A Trip Into the State’s Rowdy Past
BENICIA, Calif. — With great pageantry, the California Legislature of $1,000-a-plate fund-raisers revisited its ornery origins as the “Legislature of a thousand drinks” Wednesday during a ceremonial session in this onetime state capital.
Trading hokey barbs and generally acting like schoolchildren on a class trip, lawmakers traveled by the busload from Sacramento to Benicia. The tiny waterfront town northeast of San Francisco served as the seat of California government for just 12 months in 1853 and 1854.
Inside the stone masonry Benicia Clocktower, a former U.S. arsenal, and at the wood and brick Benicia Capitol, the current lawmakers celebrated the state’s 150th anniversary and listened as historians regaled them with tales of legislative acts good and bad.
California’s first Legislature, which included six Latinos, immediately gave women the right to own property, something other states took decades to do. However, it also gave men the right to own Indians as slaves, an ugly blot on the record of an otherwise free state.
“You should celebrate your history, even when it doesn’t always paint a rosy picture,” said Assembly Speaker Antonio Villaraigosa (D-Los Angeles). “Clearly, the history of California is a history of incongruities.”
No serious business took place Wednesday. But the lower house met upstairs while the upper house met downstairs, as was the custom in the Benicia Capitol. And a group of female legislators, dressed in lacy period gowns, staged a fake women’s suffrage protest on the steps outside, chanting, “We want the vote!” as audience plants suggested that they return to the kitchen.
“When you serve in the Legislature, you should never assume that the way things are is the way they have always been,” said Assemblywoman Sheila Kuehl (D-Santa Monica), sporting a rawhide vest to impersonate “Stagecoach Charlie,” a woman who dressed up as a man to cast a ballot. “It wasn’t too long ago that there were no women in the Legislature.”
In a way, the day’s lack of judiciousness was fitting.

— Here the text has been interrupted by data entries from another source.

-- ==== Sys2Proof/Machine/Num.lean ====
section
/-! DEFINITION. Num.lean: number formats and rounding (spec/05_number_formats.md): exact values, the formats of R88 and
the nf formats of R93, decoding (R96), rounding (R102), fitting (R103, R441) and stochastic rounding (R104). -/
namespace Sys2Proof.Machine

/-- An exact value: NaN, an infinity, or the finite value (−1)^neg × 2^e × x, where x is `m`, or lies strictly between
`m` and `m + 1` when `st` is set. -/
inductive Val where
  | nan
  | inf (neg : Bool)
  | fin (neg : Bool) (m : Nat) (e : Int) (st : Bool)
deriving DecidableEq, Repr

/-- A zero of the given sign. -/
def Val.zero (neg : Bool) : Val := .fin neg 0 0 false
def Val.isNan : Val → Bool
  | .nan => true
  | _ => false
def Val.isZero : Val → Bool
  | .fin _ m _ st => m == 0 && !st
  | _ => false
def Val.neg : Val → Val
  | .nan => .nan
  | .inf n => .inf (!n)
  | .fin n m e st => .fin (!n) m e st

/-- A rounding mode of R102; `sr` carries the 16 random bits of R104. -/
inductive Rnd where
  | rne | rz | ru | rd | rna
  | sr (rnd : Nat)
deriving DecidableEq, Repr

/-- The mode rounds a value of this sign toward zero (R103). -/
def Rnd.towardZero (r : Rnd) (neg : Bool) : Bool :=
  match r with
  | .rz => true
  | .rd => !neg
  | .ru => neg
  | _ => false

/-- A floating-point format: sign present, exponent and mantissa widths, bias and special policy (R88, R93). The
formats of R88 have policy 2. -/
structure Flt where
  sgn  : Bool
  eb   : Nat
  mb   : Nat
  bias : Int
  pol  : Nat
deriving DecidableEq, Repr

def fp64 : Flt := { sgn := true, eb := 11, mb := 52, bias := 1023, pol := 2 }
def fp32 : Flt := { sgn := true, eb := 8, mb := 23, bias := 127, pol := 2 }
def fp16 : Flt := { sgn := true, eb := 5, mb := 10, bias := 15, pol := 2 }
def bf16 : Flt := { sgn := true, eb := 8, mb := 7, bias := 127, pol := 2 }

/-- The exponent of the subnormal spacing. -/
def Flt.qmin (f : Flt) : Int := 1 - f.bias - f.mb
/-- Code width without the sign. -/
def Flt.mw (f : Flt) : Nat := f.eb + f.mb
/-- The code of +∞ under policy 2. -/
def Flt.infCode (f : Flt) : Nat := (2 ^ f.eb - 1) * 2 ^ f.mb
/-- The code of the greatest finite value (R88, R96). -/
def Flt.maxCode (f : Flt) : Nat :=
  if f.pol = 2 then f.infCode - 1 else if f.pol = 1 then 2 ^ f.mw - 2 else 2 ^ f.mw - 1
/-- What a NaN fits to (R88, R103): the NaN code with sign 0, or +0 where the format has none. -/
def Flt.nanCode (f : Flt) : Nat :=
  if f.pol = 2 then (if f.mb = 0 then 0 else f.infCode + 2 ^ (f.mb - 1))
  else if f.pol = 1 then 2 ^ f.mw - 1 else 0
/-- The code of magnitude `c` with a sign. -/
def Flt.signed (f : Flt) (neg : Bool) (c : Nat) : Nat := if neg then 2 ^ f.mw + c else c

/-- The value of a code (R88, R96). -/
def decodeF (f : Flt) (c : Nat) : Val :=
  let mag := c % 2 ^ f.mw
  let neg := f.sgn && c / 2 ^ f.mw % 2 == 1
  let ex := mag / 2 ^ f.mb
  let m := mag % 2 ^ f.mb
  if f.pol = 1 ∧ mag = 2 ^ f.mw - 1 then .nan
  else if f.pol = 2 ∧ ex = 2 ^ f.eb - 1 then (if m = 0 then .inf neg else .nan)
  else if ex = 0 then .fin neg m f.qmin false
  else .fin neg (2 ^ f.mb + m) (f.qmin + ((ex : Int) - 1)) false

/-- The multiple of 2^q that a mode chooses for the magnitude x × 2^e (R102, R104), x being `m` or between `m` and `m + 1`. The caller keeps q above e
where x is not exact. A tie of .rne goes to the even significand; where a format keeps no mantissa bit both neighbours have the significand 1, and
it goes to the larger (R102 does not say which: DESIGN CHOICE, assumption log 87). -/
def roundAt (r : Rnd) (neg : Bool) (m : Nat) (e : Int) (st : Bool) (q : Int) : Nat :=
  if q ≤ e then m * 2 ^ (e - q).toNat
  else
    let s := (q - e).toNat
    let k := m / 2 ^ s
    let rem := m % 2 ^ s
    let half := 2 ^ (s - 1)
    if rem = 0 ∧ st = false then k
    else
      let up : Bool :=
        match r with
        | .rz => false
        | .ru => !neg
        | .rd => neg
        | .rna => decide (half ≤ rem)
        | .rne => decide (half < rem) || (rem == half && (st || k % 2 == 1))
        | .sr rnd => decide (2 ^ 16 ≤ rem * 2 ^ 16 / 2 ^ s + rnd)
      if up then k + 1 else k

/-- Fit a value to a floating-point format (R102, R103). -/
def fitF (f : Flt) (r : Rnd) (sat : Bool) (v : Val) : Nat :=
  match v with
  | .nan => f.nanCode
  | .inf neg =>
    if neg && !f.sgn then 0
    else if f.pol = 0 ∨ sat = true then f.signed neg f.maxCode
    else if f.pol = 1 then f.nanCode
    else f.signed neg f.infCode
  | .fin neg m e st =>
    if neg && !f.sgn then 0
    else if m = 0 ∧ st = false then f.signed neg 0
    else
      let q := max f.qmin ((Nat.log2 m : Int) + e - f.mb)
      let c := (q - f.qmin).toNat * 2 ^ f.mb + roundAt r neg m e st q
      if c ≤ f.maxCode then f.signed neg c
      else if f.pol = 0 ∨ sat = true ∨ r.towardZero neg = true then f.signed neg f.maxCode
      else if f.pol = 1 then f.nanCode
      else f.signed neg f.infCode

/-- Fit a value to an integer of `w` bits with spacing 2^(−bias) (R102, R103): the code, reduced to `w` bits. -/
def fitI (sgn : Bool) (w : Nat) (bias : Int) (r : Rnd) (v : Val) : Nat :=
  let hi : Int := if sgn then 2 ^ (w - 1) - 1 else 2 ^ w - 1
  let lo : Int := if sgn then - 2 ^ (w - 1) else 0
  let clamp (x : Int) : Nat := ((min hi (max lo x)) % (2 ^ w : Int)).toNat
  match v with
  | .nan => 0
  | .inf neg => clamp (if neg then lo else hi)
  | .fin neg m e st =>
    if (Nat.log2 m : Int) + e + bias > 80 then clamp (if neg then lo else hi)
    else
      let k : Int := roundAt r neg m e st (- bias)
      clamp (if neg then - k else k)

/-- Fit a value to an E8M0 scale (R441). -/
def fitE8M0 (r : Rnd) (sat : Bool) (v : Val) : Nat :=
  match v with
  | .nan => 0xFF
  | .inf true => 0
  | .inf false => if sat then 0xFE else 0xFF
  | .fin neg m e st =>
    if neg || (m == 0) then 0
    else
      let q := (Nat.log2 m : Int) + e
      let k := roundAt r false m e st q
      let y : Int := if k = 2 then q + 1 else q
      if y < -127 ∨ q < -128 ∨ (q = -128 ∧ m = 2 ^ Nat.log2 m ∧ st = false) then 0
      else if y > 127 then (if sat || r.towardZero false then 0xFE else 0xFF)
      else (y + 127).toNat

/-- The value of an E8M0 scale (R100). -/
def decodeE8M0 (c : Nat) : Val := if c % 256 = 255 then .nan else .fin false 1 ((c % 256 : Nat) - 127) false

/-! The nf formats (R93–R97). -/

/-- The fields of an nf register (R93). -/
structure Nf where
  s    : Nat
  e    : Nat
  m    : Nat
  bias : Int
  pol  : Nat
deriving DecidableEq, Repr

def nfOf (x : BitVec 16) : Nf :=
  { s := bits x 15 15, e := bits x 14 12, m := bits x 11 9, bias := sextN 7 (bits x 8 2), pol := bits x 1 0 }

/-- Code width w (R93). -/
def Nf.width (n : Nf) : Nat := n.s + n.e + n.m
/-- Container width (R95). -/
def Nf.container (n : Nf) : Nat := if n.width ≤ 4 then 4 else 8
def Nf.flt (n : Nf) : Flt := { sgn := n.s == 1, eb := n.e, mb := n.m, bias := n.bias, pol := n.pol }
/-- FMTLD accepts the value (R73). -/
def nfLegal (x : BitVec 16) : Bool :=
  let n := nfOf x
  !(n.width == 0 || 8 < n.width || n.e == 7 || n.pol == 3 || (n.e == 0 && n.pol != 0)
    || (n.pol == 2 && n.e < 2) || (n.pol == 1 && n.width < 2))

/-- The value of a code in its container (R95, R96). -/
def decodeNf (n : Nf) (c : Nat) : Val :=
  if n.e = 0 then
    let v : Int := if n.s = 1 then sextN n.width c else ((c % 2 ^ n.width : Nat) : Int)
    .fin (v < 0) v.natAbs (- n.bias) false
  else decodeF n.flt c

/-- Fit a value to an nf format (R103). -/
def fitNf (n : Nf) (r : Rnd) (sat : Bool) (v : Val) : Nat :=
  if n.e = 0 then fitI (n.s == 1) n.width n.bias r v else fitF n.flt r sat v

/-- Element `j` of the packed containers in a number (R95). -/
def nfElem (n : Nf) (x j : Nat) : Nat := x / 2 ^ (n.container * j) % 2 ^ n.container

/-- nf0–nf7 when a group starts (R94). -/
def nfReset : List (BitVec 16) := [0xC61D, 0xD43E, 0xB40C, 0xA604, 0xA204, 0x8E00, 0x8600, 0x461D]

/-! Stochastic rounding (R104, R105). -/

def srMix (z : Nat) : Nat :=
  let z := z ^^^ (z / 2 ^ 16)
  let z := z * 0x7FEB352D % 2 ^ 32
  let z := z ^^^ (z / 2 ^ 15)
  let z := z * 0x846CA68B % 2 ^ 32
  z ^^^ (z / 2 ^ 16)

/-- The 16 random bits for element `j` (R104). -/
def srRnd (seed : Word) (lane j : Nat) : Nat :=
  srMix (seed.toNat ^^^ ((lane * 2 ^ 27) % 2 ^ 32) ^^^ (j * 2 ^ 24)) % 2 ^ 16

/-- SRSEED after an instruction rounded by SR (R105). -/
def srNext (seed : Word) : Word := seed + 0x9E3779B9

/-- The mode of a rounding field (R45, R102). -/
def rndOf (code : Nat) (seed : Word) (lane j : Nat) : Rnd :=
  match code with
  | 0 => .rne
  | 1 => .rz
  | 2 => .ru
  | 3 => .rd
  | 4 => .rna
  | _ => .sr (srRnd seed lane j)

/-! Exact arithmetic (R90). -/

/-- The exact sum; an exact zero sum is +0 unless both terms are −0 (R90). -/
def addV (x y : Val) : Val :=
  match x, y with
  | .nan, _ => .nan
  | _, .nan => .nan
  | .inf a, .inf b => if a = b then .inf a else .nan
  | .inf a, _ => .inf a
  | _, .inf b => .inf b
  | .fin na ma ea _, .fin nb mb eb _ =>
    let e := min ea eb
    let a : Int := (ma * 2 ^ (ea - e).toNat : Nat)
    let b : Int := (mb * 2 ^ (eb - e).toNat : Nat)
    let s := (if na then - a else a) + (if nb then - b else b)
    if s = 0 then .zero (na && nb && ma == 0 && mb == 0) else .fin (s < 0) s.natAbs e false

/-- The exact product. -/
def mulV (x y : Val) : Val :=
  match x, y with
  | .nan, _ => .nan
  | _, .nan => .nan
  | .inf a, .inf b => .inf (a != b)
  | .inf a, .fin b m _ _ => if m = 0 then .nan else .inf (a != b)
  | .fin a m _ _, .inf b => if m = 0 then .nan else .inf (a != b)
  | .fin na ma ea _, .fin nb mb eb _ => .fin (na != nb) (ma * mb) (ea + eb) false

/-- The quotient, to more bits than any format of R88 keeps (R115). -/
def divV (x y : Val) : Val :=
  match x, y with
  | .nan, _ => .nan
  | _, .nan => .nan
  | .inf _, .inf _ => .nan
  | .inf a, .fin b _ _ _ => .inf (a != b)
  | .fin a _ _ _, .inf b => .zero (a != b)
  | .fin na ma ea _, .fin nb mb eb _ =>
    if mb = 0 then (if ma = 0 then .nan else .inf (na != nb))
    else if ma = 0 then .zero (na != nb)
    else
      let s := Nat.log2 mb + 80
      let n := ma * 2 ^ s
      .fin (na != nb) (n / mb) (ea - eb - (s : Int)) (n % mb != 0)

/-- Newton's iteration for the integer square root, from above, with fuel. -/
def isqrtGo : Nat → Nat → Nat → Nat
  | 0, _, x => x
  | f + 1, n, x =>
    let y := (x + n / x) / 2
    if y < x then isqrtGo f n y else x

/-- The integer square root. -/
def isqrt (n : Nat) : Nat := if n = 0 then 0 else isqrtGo (Nat.log2 n + 8) n (2 ^ (Nat.log2 n / 2 + 1))

/-- The square root, to more bits than any format of R88 keeps (R115). -/
def sqrtV (x : Val) : Val :=
  match x with
  | .nan => .nan
  | .inf neg => if neg then .nan else .inf false
  | .fin neg m e _ =>
    if m = 0 then .zero neg
    else if neg then .nan
    else
      let s : Nat := if e % 2 = 0 then 160 else 161
      let n := m * 2 ^ s
      let r := isqrt n
      .fin false r ((e - (s : Int)) / 2) (r * r != n)

/-- The exact sum of a list of terms; the terms of an empty list sum to +0. -/
def sumV : List Val → Val
  | [] => .zero false
  | [x] => x
  | x :: y :: l => addV x (sumV (y :: l))

end Sys2Proof.Machine
end

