-- ==== Sys2Proof/Syntax.lean ====
section
/-! DEFINITION. Syntax.lean: the instructions and the steps of spec/opcode_table.json, one constructor per row. The
field letters are those of the table; `h` is the horizon bit of R32. The constructors from `resultDelivery` on are the
steps of the part that no word encodes; their arguments name what the step happens to. -/
namespace Sys2Proof
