-- ==== Sys2Proof/Machine/Mem.lean ====
section
/-! DEFINITION. Mem.lean: the memory of the package as one list of cells in canonical form (addresses rising, no cell
equal to what an unlisted address reads as), the places of the spaces in it, and what a write does besides (R168,
R442). An address that no write has reached reads as 0 (R180, R436). -/
namespace Sys2Proof.Machine

/-- The canonical form: addresses strictly rising from `lo`, no zero byte listed. -/
def memWfFrom (lo : Nat) : List Host.Cell → Bool
  | [] => true
  | c :: l => decide (lo ≤ c.1) && c.2 != 0 && memWfFrom (c.1 + 1) l

/-- The canonical form of memory. -/
def Memory.wf (m : List Host.Cell) : Bool := memWfFrom 0 m

/-- The byte at an address; an unlisted address reads as 0 (R180). -/
def memByte : List Host.Cell → Nat → Byte
  | [], _ => 0
  | c :: l, a => if c.1 = a then c.2 else if a < c.1 then 0 else memByte l a

/-- Bytes from an address on, as cells; a zero is not listed. -/
def memCells : List Byte → Nat → List Host.Cell
  | [], _ => []
  | b :: l, a => if b = 0 then memCells l (a + 1) else (a, b) :: memCells l (a + 1)

/-- The `n` bytes from an address on. -/
def memRead (m : List Host.Cell) : Nat → Nat → List Byte
  | 0, _ => []
  | n + 1, a => memByte m a :: memRead m n (a + 1)

/-- Write bytes from an address on. -/
def memWrite (m : List Host.Cell) (bs : List Byte) (a : Nat) : List Host.Cell :=
  let e := a + bs.length
  m.filter (fun c => decide (c.1 < a)) ++ (memCells bs a ++ m.filter (fun c => decide (e ≤ c.1)))

/-- Remove every cell from `a` on, `n` addresses long: they read as 0 again. -/
def memZero (m : List Host.Cell) (a n : Nat) : List Host.Cell :=
  m.filter (fun c => decide (c.1 < a) || decide (a + n ≤ c.1))

/-! Places. HBM of die d: 2^37 bytes from d × 2^37 (R175). Scratch of core c (0–191): 2^20 bytes from 2^40 + c × 2^20
(R163). Host memory: 2^48 bytes from 2^50 (R160). Tile storage of a slot: 2^16 bytes in a region of its own (R276). -/

def hbmKey (die pa : Nat) : Nat := die * 2 ^ 37 + pa % 2 ^ 37
def scratchKey (core off : Nat) : Nat := 2 ^ 40 + core * 2 ^ 20 + off % 2 ^ 20
def hostKey (a : Nat) : Nat := 2 ^ 50 + a % 2 ^ 48
def tileKey (core slot off : Nat) : Nat := 2 ^ 52 + (core * 2 ^ 16 + slot) * 2 ^ 16 + off % 2 ^ 16

/-- Stack memory is the part below 2^39, in 64-byte units (R442). -/
def isHbm (key : Nat) : Bool := decide (key < 2 ^ 39)

/-- Host memory is the part from 2^50 to 2^50 + 2^48 (R160). -/
def isHost (key : Nat) : Bool := decide (2 ^ 50 ≤ key) && decide (key < 2 ^ 50 + 2 ^ 48)

/-- A byte of `n` from `key` lies in a poisoned unit (R442), or in a unit of host memory that host memory answers as poisoned (R162). -/
def poisoned (s : State) (key n : Nat) : Bool :=
  (isHbm key || isHost key) && s.poison.any (fun u => decide (u.1 * 64 < key + n) && decide (key < u.1 * 64 + 64))

/-- Bits of a unit that `n` bytes from `key` on write. -/
def unitMask (unit key n : Nat) : Nat :=
  ((List.range 64).filter (fun i => decide (key ≤ unit * 64 + i) && decide (unit * 64 + i < key + n))).foldl
    (fun acc i => acc + 2 ^ i) 0

/-- After a write, a unit all of whose bytes have been written since it became poisoned is no longer so (R442). -/
def poisonAfter (p : List (Nat × Nat)) (key n : Nat) : List (Nat × Nat) :=
  (p.map (fun u => (u.1, u.2 ||| unitMask u.1 key n))).filter (fun u => u.2 != 2 ^ 64 - 1)

/-- The state of a scratch or tile line: 0 FULL, 1 EMPTY, 2 ERROR (R168). The list holds the lines that are not
FULL. -/
def lineState (s : State) (key : Nat) : Nat :=
  match s.lines.find? (fun x => x.1 == key / 128) with
  | some x => x.2
  | none => 0

def setLine (ls : List (Nat × Nat)) (line st : Nat) : List (Nat × Nat) :=
  let r := ls.filter (fun x => x.1 != line)
  if st = 0 then r else (line, st) :: r

/-- Set `n` consecutive lines from the one that holds `key` (R217). -/
def setLines (ls : List (Nat × Nat)) (key st : Nat) : Nat → List (Nat × Nat)
  | 0 => ls
  | n + 1 => setLines (setLine ls (key / 128 + n) st) key st n

def readNat (s : State) (key n : Nat) : Nat := ofBytes (memRead s.mem n key)

end Sys2Proof.Machine
end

California’s first Legislature, plagued by chronic absenteeism, was a rowdy lot of saloon-frequenting characters who bristled with weapons and carved their desks so much that they covered the floor with wood shavings.
Immortalized as the “Legislature of a thousand drinks” after a wealthy member who plied his cohorts with booze to smooth the way for pet votes, it included a convicted murderer and a man who threatened colleagues with a bowie knife during debates.
“These were rough and ready legislators to be sure,” said state Librarian Kevin Starr.
Today’s lawmakers embraced the Benicia opportunity to engage in political slapstick.
Pointing out that the original Legislature--all Democrats and Whigs--contained no Republicans, Villaraigosa remarked that his precursors had been “unusually enlightened.” Assembly Republican Leader Scott Baugh of Huntington Beach retorted that even at that time, Assemblyman Tom McClintock (R-Northridge) had been “calling for the elimination of the horse and buggy tax,” a reference to McClintock’s endless crusade to eliminate the car registration fee.
But it was John Burton, the state Senate’s irreverent president pro tem, whose wit cut the deepest. To howls of laughter, he slammed Gov. Gray Davis, who did not take part in the celebration, suggesting that “King Davis” had not attended because the old buildings lacked room for his royal entourage of trumpeters.